Report only how many lines of the records contain the word "generalizing".

DATASET RECORDS
----
-- ==== Sys2Proof/Laws/Memory.lean ====
section
/-! SUPPORT. The laws of memory: a read after a write, and that every memory operation keeps the canonical form. -/

namespace Sys2Proof.Machine

/-! ## Read after write (20_memory.md R40, R41) -/

theorem Memory.read_erase (m : Memory) (a b : Nat) : (m.erase a).read b = if b = a then 0 else m.read b := by
  induction m with
  | nil => simp [Memory.erase, Memory.read]
  | cons c m ih =>
    obtain ⟨k, w⟩ := c
    simp only [Memory.erase] at ih ⊢
    by_cases hk : k = a
    · simp only [hk, List.filter_cons, bne_self_eq_false, Bool.false_eq_true, if_false, ih, Memory.read]
      split <;> simp_all [eq_comm]
    · simp only [List.filter_cons, bne_iff_ne, ne_eq, hk, not_false_eq_true, if_true, Memory.read, ih]
      split <;> simp_all

theorem Memory.read_insert (m : Memory) (a b : Nat) (v : Byte) (h : ∀ c ∈ m, c.1 ≠ a) :
    (Memory.insert a v m).read b = if b = a then v else m.read b := by
  induction m with
  | nil => simp [Memory.insert, Memory.read, eq_comm]
  | cons c m ih =>
    obtain ⟨k, w⟩ := c
    have hk : k ≠ a := h _ (List.mem_cons_self ..)
    have ih := ih fun c hc => h c (List.mem_cons_of_mem _ hc)
    by_cases hb : b = a
    · subst hb
      simp only [Memory.insert]
      split <;> simp [Memory.read, ih, hk]
    · simp only [Memory.insert]
      split <;> simp [Memory.read, ih, hb, Ne.symm hb]

theorem Memory.ne_of_mem_erase {m : Memory} {a : Nat} : ∀ c ∈ m.erase a, c.1 ≠ a := by
  simp [Memory.erase]

/-- A write affects only its own cell (R41). -/
theorem Memory.read_write (m : Memory) (a b : Nat) (v : Byte) :
    (m.write a v).read b = if b = a then v else m.read b := by
  unfold Memory.write
  split
  · simp_all [Memory.read_erase]
  · rw [Memory.read_insert _ _ _ _ Memory.ne_of_mem_erase, Memory.read_erase]
    split <;> rfl

theorem State.memRead_memWrite (s : State) (a b v : Byte) :
    (s.memWrite a v).memRead b = if b = a then v else s.memRead b := by
  simp [State.memRead, State.memWrite, Memory.read_write, BitVec.toNat_inj]

@[simp] theorem State.memRead_memWrite_same (s : State) (a v : Byte) : (s.memWrite a v).memRead a = v := by
  simp [State.memRead_memWrite]

theorem State.memRead_memWrite_of_ne (s : State) {a b : Byte} (h : b ≠ a) (v : Byte) :
    (s.memWrite a v).memRead b = s.memRead b := by
  simp [State.memRead_memWrite, h]

/-! ## The canonical form -/

theorem Memory.wf_iff (m : Memory) :
    m.wf = true ↔ m.Pairwise (fun c d => c.1 < d.1) ∧ ∀ c ∈ m, c.1 < memSize ∧ c.2 ≠ 0 := by
  simp [Memory.wf, List.all_eq_true]

theorem Memory.wf_nil : Memory.wf [] = true := by decide

theorem Memory.erase_wf {m : Memory} (h : m.wf = true) (a : Nat) : (m.erase a).wf = true := by
  rw [Memory.wf_iff] at h ⊢
  exact ⟨h.1.filter _, fun c hc => h.2 c (List.mem_of_mem_filter hc)⟩

theorem Memory.mem_insert {m : Memory} {a : Nat} {v : Byte} {c : Host.Cell} (h : c ∈ Memory.insert a v m) :
    c = (a, v) ∨ c ∈ m := by
  induction m with
  | nil => simpa [Memory.insert] using h
  | cons d m ih =>
    simp only [Memory.insert] at h
    split at h
    · simpa using h
    · rcases List.mem_cons.1 h with rfl | h
      · exact .inr (List.mem_cons_self ..)
      · exact (ih h).imp_right (List.mem_cons_of_mem _)

theorem Memory.insert_pairwise {m : Memory} {a : Nat} (v : Byte) (h : m.Pairwise (fun c d => c.1 < d.1))
    (ha : ∀ c ∈ m, c.1 ≠ a) : (Memory.insert a v m).Pairwise (fun c d => c.1 < d.1) := by
  induction m with
  | nil => simp [Memory.insert]
  | cons d m ih =>
    have hd := List.pairwise_cons.1 h
    simp only [Memory.insert]
    split
    · rename_i hlt
      refine List.pairwise_cons.2 ⟨fun c hc => ?_, h⟩
      rcases List.mem_cons.1 hc with rfl | hc
      · exact hlt
      · exact hlt.trans (hd.1 c hc)
    · rename_i hlt
      refine List.pairwise_cons.2 ⟨fun c hc => ?_, ih hd.2 fun c hc => ha c (List.mem_cons_of_mem _ hc)⟩
      rcases Memory.mem_insert hc with rfl | hc
      · exact lt_of_le_of_ne (not_lt.1 hlt) (ha d (List.mem_cons_self ..))
      · exact hd.1 c hc

/-- A write to a cell of the memory keeps the canonical form. -/
theorem Memory.write_wf {m : Memory} (h : m.wf = true) {a : Nat} (ha : a < memSize) (v : Byte) :
    (m.write a v).wf = true := by
  have he := Memory.erase_wf h a
  unfold Memory.write
  split
  · exact he
  · rename_i hv
    rw [Memory.wf_iff] at he ⊢
    refine ⟨Memory.insert_pairwise v he.1 Memory.ne_of_mem_erase, fun c hc => ?_⟩
    rcases Memory.mem_insert hc with rfl | hc
    · exact ⟨ha, hv⟩
    · exact he.2 c hc

theorem State.memWrite_wf {s : State} (h : s.mem.wf = true) (a v : Byte) : (s.memWrite a v).mem.wf = true :=
  Memory.write_wf h a.isLt v

theorem State.storeBytes_wf {s : State} (h : s.mem.wf = true) (a : Byte) (bs : List Byte) :
    (s.storeBytes a bs).mem.wf = true := by
  induction bs generalizing s a with
  | nil => exact h
  | cons b bs ih => exact ih (State.memWrite_wf h a b) _

/-- In the canonical form, memories that read alike are equal: equal memories are equal data. -/
theorem Memory.eq_of_read_eq {m n : Memory} (hm : m.wf = true) (hn : n.wf = true)
    (h : ∀ a, m.read a = n.read a) : m = n := by
  rw [Memory.wf_iff] at hm hn
  induction m generalizing n with
  | nil =>
    cases n with
    | nil => rfl
    | cons c n =>
      have := h c.1
      simp only [Memory.read, if_true] at this
      exact absurd this.symm (hn.2 c (List.mem_cons_self ..)).2
  | cons c m ih =>
    have absent : ∀ (l : Memory) (a : Nat), (∀ d ∈ l, a < d.1) → l.read a = 0 := by
      intro l a hl
      induction l with
      | nil => rfl
      | cons d l ih =>
        have hd := hl d (List.mem_cons_self ..)
        simp only [Memory.read, if_neg hd.ne']
        exact ih fun e he => hl e (List.mem_cons_of_mem _ he)
    obtain ⟨k, v⟩ := c
    have hmc := List.pairwise_cons.1 hm.1
    have hv := (hm.2 (k, v) (List.mem_cons_self ..)).2
    cases n with
    | nil =>
      have := h k
      simp only [Memory.read, if_true] at this
      exact absurd this hv
    | cons d n =>
      obtain ⟨k', v'⟩ := d
      have hnc := List.pairwise_cons.1 hn.1
      have hv' := (hn.2 (k', v') (List.mem_cons_self ..)).2
      have hk : k = k' := by
        rcases Nat.lt_trichotomy k k' with hlt | heq | hgt
        · refine absurd ?_ hv
          have := h k
          rw [absent ((k', v') :: n) k (by
            intro e he
            rcases List.mem_cons.1 he with rfl | he
            · exact hlt
            · exact hlt.trans (hnc.1 e he))] at this
          simpa [Memory.read] using this
        · exact heq
        · refine absurd ?_ hv'
          have := h k'
          rw [absent ((k, v) :: m) k' (by
            intro e he
            rcases List.mem_cons.1 he with rfl | he
            · exact hgt
            · exact hgt.trans (hmc.1 e he))] at this
          simpa [Memory.read] using this.symm
      subst hk
      have hvv : v = v' := by simpa [Memory.read] using h k
      subst hvv
      congr 1
      refine ih ⟨hmc.2, fun e he => hm.2 e (List.mem_cons_of_mem _ he)⟩
        ⟨hnc.2, fun e he => hn.2 e (List.mem_cons_of_mem _ he)⟩ fun a => ?_
      have := h a
      simp only [Memory.read] at this
      by_cases ha : k = a
      · subst ha
        rw [absent m k hmc.1, absent n k hnc.1]
      · simpa [ha] using this

end Sys2Proof.Machine
end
----
ANSWER FOR THIS EXERCISE
2